Oleksii Dniprov was born in Kyiv, Ukraine.

He graduated from the Academy of Labor and Social Relations of the Federation of Trade Unions of Ukraine (2003), specialist in law, Taras Shevchenko National University of Kyiv with a degree in “Public Law", "Finance and Credit”, National University Odesa Law Academy with a degree in “Intellectual Property”.

== Career ==

From April 1998 to November 2002, he was the chairman of the board of the Youth Public Organization “Rights for All”.

From July 2003 to April 2004, he was a senior consultant, from April 2004 to February 2005, he was the chief consultant of the secretariat of the Committee on Freedom of Speech and Information, Apparatus of the Verkhovna Rada of Ukraine.

From May 2003 to February 2005, he was an expert of the Public Council on Freedom of Speech and Information of the International Renaissance Foundation.

From February to September 2005, he was the head of the service of the Deputy Prime Minister of Ukraine for humanitarian and social issues.
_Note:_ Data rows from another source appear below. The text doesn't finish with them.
-- ==== Sys2Proof/Machine/Step.lean ====
section
/-! DEFINITION. One step of the block: the command at the front of the queue, or, on an empty queue, the part's own time. -/

namespace Sys2Proof.Machine

/-- On an empty queue: the time-driven event that is due, else one microsecond passes. DESIGN CHOICE: log entry 2. -/
def State.idle (s : State) : Host.Outcome State Fault Refusal :=
  match s.dueEvent with
  | some i => exec i s
  | none => .next s.tick

/-- One step: the command at the front of the queue is performed with the queue's rest. -/
def step (s : State) : Host.Outcome State Fault Refusal :=
  match s.pending with
  | [] => s.idle
  | i :: rest => exec i { s with pending := rest }

/-- The state with the command that a word spells at the front of its queue; no word spells one (log entries 29, 30). -/
def State.withFetchWord (s : State) (nbits w : Nat) : State :=
  match decodeTableWord nbits w with
  | some i => { s with pending := i :: s.pending }
  | none => s

end Sys2Proof.Machine
end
From September 2005 to January 2011, he was the head of the Department of Humanitarian Policy, from January 2011 to January 2013, he was the director of the Department of Expertise of the Secretariat of the Cabinet of Ministers of Ukraine.

From January to April 2013, he was Deputy Minister — Chief of Staff of the Ministry of Education and Science, Youth and Sports of Ukraine. From April 2013 to February 2015, he was the Deputy Minister — Chief of Staff of the Ministry of Education and Science of Ukraine.

From February 2015 to April 2016, he was the Deputy Head of the Administration of the President of Ukraine.

From April 2016 to July 2021, he was the head of the Administration Apparatus (Office) of the President of Ukraine.

From July 2021 to March 2024, he was the Deputy Head of the Office of the President of Ukraine. He was replaced by Olena Kovalska.

== State activity ==

Oleksii Dniprov is the head of the Commission under the President of Ukraine on citizenship issues (since August 12, 2019).

He is the deputy chairman of the State Awards and Heraldry Commission (since August 13, 2019).

He is the head of the Commission under the President of Ukraine on pardons (since August 21, 2019).

== Awards ==

He is a Recipient of the Honorary Diploma of the Cabinet of Ministers of Ukraine (December 2009).

In June 2012, Oleksii Dniprov received the Order of Merit III degree.